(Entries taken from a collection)
************
-- ==== Sys2Proof/WellFormed.lean ====
section
/-! DEFINITION. Commands that a sender can form: lengths of byte strings, names of dies, units and wires in range. What
the module itself checks (an address, a range, an authority) is no matter of form: its meaning answers it. -/

namespace Sys2Proof

/-- An edge die has two die-edge ports, a site four (Table MOD-1, R166). -/
def LinkEnd.wf (p : LinkEnd) : Bool := decide (p.die.val < 128) || decide (p.dir.val < 2)

def AnyLink.wf : AnyLink → Bool
  | .die p => p.wf
  | .spine _ => true

/-- The units of R216: 0–95 cores, 96–103 fetch engines, 104–115 transfer engines, 116–120 the others. -/
def Requester.wf (q : Requester) : Bool := decide (q.unit.toNat < 121)

def MemReq.wf (q : MemReq) : Bool := q.who.wf

/-- A wire of a link of one of the 160 nodes (R135–R138). -/
def WireFail.wf (f : WireFail) : Bool := decide (f.node < 160) && decide (f.dir < 5) && decide (f.wire < 2192)

def SewIn.wf (i : SewIn) : Bool := i.wires.all WireFail.wf

def DieReport.wf (r : DieReport) : Bool :=
  r.links.length == (if r.isEdge then 2 else 4) && decide (r.position < if r.isEdge then 16 else 144)

def CollIn.wf (i : CollIn) : Bool :=
  i.selftest.all (fun x => decide (x.1 < 160)) && i.stages.all (fun x => decide (x < 144)) &&
  i.straps.all (fun x => decide (x.1 < 160)) && i.wires.all WireFail.wf &&
  i.latency.all (fun x => decide (x.1 < 160) && decide (x.2.1 < 5)) && i.silent.all (fun x => decide (x < 160)) &&
  decide i.hbmFail.Nodup

/-- An entry of one, two or four rows of 32 bytes (Table ASC-1, R395). -/
def entryWf (e : List Byte) : Bool := [32, 64, 128].contains e.length

/-- The command is well formed. -/
def Instr.wf : Instr → Bool
  | .folioStamp _ _ stamp => stamp.length == 16
  | .ribFrameAbort _ edges => decide (edges < 56)
  | .ribResetSite _ _ _ _ rejoin => rejoin.all SewIn.wf
  | .collation inp => inp.wf
  | .discover node dir _ => decide (dir.val < 4) || node.val == 144 || node.val == 152
  | .ident node r => r.wf && r.isEdge == decide (144 ≤ node.val)
  | .flitReceive p _ => p.wf
  | .linkFlitReceive p _ => p.wf
  | .linkFlitSend p => p.wf
  | .routerForward p _ _ => p.wf
  | .escapeMove p _ _ => p.wf
  | .ackTimeout l => l.wf
  | .noProgress l => l.wf
  | .fifoSlip p _ => p.wf
  | .retrain l _ => l.wf
  | .retrainFail l => l.wf
  | .frayWindow l => l.wf
  | .linkRetire p => p.wf
  | .lnkClear _ p => p.wf
  | .lnkRetrain _ p => p.wf
  | .memRead rq => rq.wf && decide (0 < rq.size)
  | .memWrite rq data => rq.wf && rq.size == data.length && decide (0 < rq.size)
  | .memAtomic rq _ _ _ => rq.wf && rq.size == 8
  | .readRsp who _ => who.wf
  | .writeRsp who _ => who.wf
  | .atomicRsp who _ => who.wf
  | .syncAdd who _ _ _ _ _ => who.wf
  | .syncWait who _ _ _ _ _ _ => who.wf
  | .syncWaitTimeout who _ => who.wf
  | .qpushOperation who _ _ _ _ entry => who.wf && [8, 16, 32, 64, 128, 256].contains entry.length
  | .qpopOperation who _ _ _ _ n => who.wf && decide (3 ≤ n) && decide (n ≤ 16)
  | .queueRsp who _ => who.wf
  | .syncWake who _ => who.wf
  | .abortSlow _ _ rejoin => rejoin.all SewIn.wf
  | .gatherOperand _ _ _ node level => decide (node < 256) && decide (level < 8)
  | .ascRowWrite _ _ _ off data => decide (off + data.length ≤ 4096 * 32) && decide (0 < data.length)
  | .leaveRequest rq => decide (rq.res < 1024)
  | .leaveGrant _ res => decide (res < 1024)
  | .leaveDenial _ res => decide (res < 1024)
  | .thermalSample _ base compute => base.length == 8 && compute.length == 8
  | .transferTimeout who _ => who.wf
  | .heartbeatCheck beats rejoin => decide beats.Nodup && rejoin.all SewIn.wf
  | .vfDoorbell _ _ _ data => decide (0 < data.length)
  | .hostCompletion _ _ who _ _ _ => who.wf
  | .ethFrame _ _ frame _ => decide (0 < frame.length)
  | .unhalAscInsert _ _ _ _ e => entryWf e
  | .unhalAscReplace _ _ _ _ e => entryWf e
  | .unhalEthFlow _ _ _ _ ip _ _ => ip.length == 4 || ip.length == 16
  | .tickEdge .. | .derivedAdvance .. | .beaconSample .. | .beaconApply .. | .stale .. | .staleFault .. | .stall ..
  | .folCntCfgWrite .. | .folCntLoad .. | .folCntNomrateWrite .. | .clrDiscards .. | .folAlmWrite ..
  | .deadlineAbort .. | .supervisorStart .. | .supervisorStop .. | .powerOn .. | .internalResetRelease ..
  | .railFault .. | .railRestart | .powerFail .. | .powerFailRestart .. | .overvolt .. | .entryLost ..
  | .entryRejoin .. | .inputLow .. | .refSwitch | .refValid .. | .refReturn | .refLost .. | .coolantSample ..
  | .capRaise | .trip .. | .tripClear .. | .resetPin .. | .internalReset | .ribNop .. | .ribRead .. | .ribWrite ..
  | .ribEcho .. | .ribSelTimeout .. | .loReadLatch .. | .peerAlive .. | .acquire .. | .renew .. | .release ..
  | .expired | .ribPortErrClear .. | .ribResetWafer .. | .ribResetUnhal .. | .fenceReq .. | .unfence .. | .volCreate ..
  | .volReset .. | .volDestroy .. | .bind .. | .config .. | .folFetch .. | .winAddrCommit .. | .winWrite ..
  | .winDataHiRead .. | .winRead .. | .winAbort .. | .winAccessDone .. | .winTimeout .. | .rootClaim ..
  | .crosslinkDown .. | .unhalReady | .unhalStartTimeout | .measAppend .. | .routeSwitch | .rejoinFail ..
  | .spineTraining .. | .spineRetry .. | .spinePacketReceive .. | .spinePacketSend .. | .laneLost .. | .spineClear ..
  | .spineRetrain .. | .getS .. | .getE .. | .putS .. | .putE .. | .fwdAck .. | .complete .. | .dataS .. | .dataE ..
  | .inv .. | .downgrade .. | .recall .. | .putAck .. | .flush .. | .flushDone .. | .rlcDisable .. | .memClear ..
  | .producerDoorbell .. | .consumerDoorbell .. | .ringCtrlWrite .. | .fetchBurst .. | .fetchBurstReturn ..
  | .restore .. | .commandStart .. | .ringStall .. | .syncValueWrite .. | .completionRecord .. | .post .. | .go ..
  | .take .. | .ack .. | .withdraw .. | .stageListRead .. | .unitStart .. | .unitEnd .. | .stageWatchdog ..
  | .commandTimeout .. | .abortComplete .. | .turnRequest .. | .turnCall .. | .pageSend .. | .halfSwap ..
  | .partialCombine .. | .halt .. | .resume .. | .accParity .. | .pairCommit .. | .pairApply .. | .moveStart ..
  | .moveStep .. | .scrubStep .. | .poisonRewrite .. | .coreUnitStart .. | .ecall .. | .coreTrap .. | .amo .. | .lr ..
  | .sc .. | .bin .. | .nstep .. | .folrdEntry .. | .folrdHeld .. | .folrdRefcount .. | .qpush .. | .qpop ..
  | .syncadd .. | .syncwait .. | .leavereqQuery .. | .leavereqRequest .. | .leavereqRenew .. | .leavereqReturn ..
  | .leaveRecall .. | .leaveRedecide | .leaveRenew .. | .renewDue .. | .leaveReturn .. | .leaveExpiry ..
  | .envelopeChange | .emergency | .pacingWindow .. | .stepDown .. | .siteTrip .. | .siteLost .. | .mirrorWrite ..
  | .remirrorDone .. | .twinSet .. | .volumeHung .. | .svcKick .. | .svcWatchdog .. | .completionRetry ..
  | .pcieRestart .. | .vfHbmAccess .. | .rpInbound .. | .msixUnmask .. | .flr .. | .pcieLinkDown .. | .ethPauseFrame ..
  | .heldFrameWrite .. | .pauseRefresh .. | .ethRestart .. | .hbmRefresh .. | .hbmTempSample .. | .patrolScrub ..
  | .unhalFolBind .. | .unhalFolAlarmArm .. | .unhalFolAlarmDisarm .. | .unhalModStatus .. | .unhalBootUpdate ..
  | .unhalBootCommitVersion .. | .unhalMemAlloc .. | .unhalMemFree .. | .unhalMemFlush .. | .unhalMemCopy ..
  | .unhalRingCreate .. | .unhalRingDestroy .. | .unhalSyncAlloc .. | .unhalSyncFree .. | .unhalVolCreate ..
  | .unhalVolReset .. | .unhalVolDestroy .. | .unhalVolHostwin .. | .unhalVolQuery .. | .unhalRotCreate ..
  | .unhalRotDestroy .. | .unhalMatDump .. | .unhalAscLoad .. | .unhalAscGroup .. | .unhalAscDelete ..
  | .unhalCoreQuery .. | .unhalEnsLoad .. | .unhalEnsUnload .. | .unhalLveStatus .. | .unhalFltTwin ..
  | .unhalPrtPcieRole .. | .unhalNvmeRead .. | .unhalEthRule .. | .unhalEthSend .. | .refInvalid .. | .refModeWrite ..
  | .forceStepWrite .. | .ribBadFrame .. | .coreInstruction .. | .pcieLinkUp .. | .ethLinkDown .. | .ethLinkUp .. => true

end Sys2Proof
end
************
EXERCISE DESCRIPTION: The answer must consist of every line from the data that contains the word "isEdge".

YOUR SOLUTION:
  r.links.length == (if r.isEdge then 2 else 4) && decide (r.position < if r.isEdge then 16 else 144)
  | .ident node r => r.wf && r.isEdge == decide (144 ≤ node.val)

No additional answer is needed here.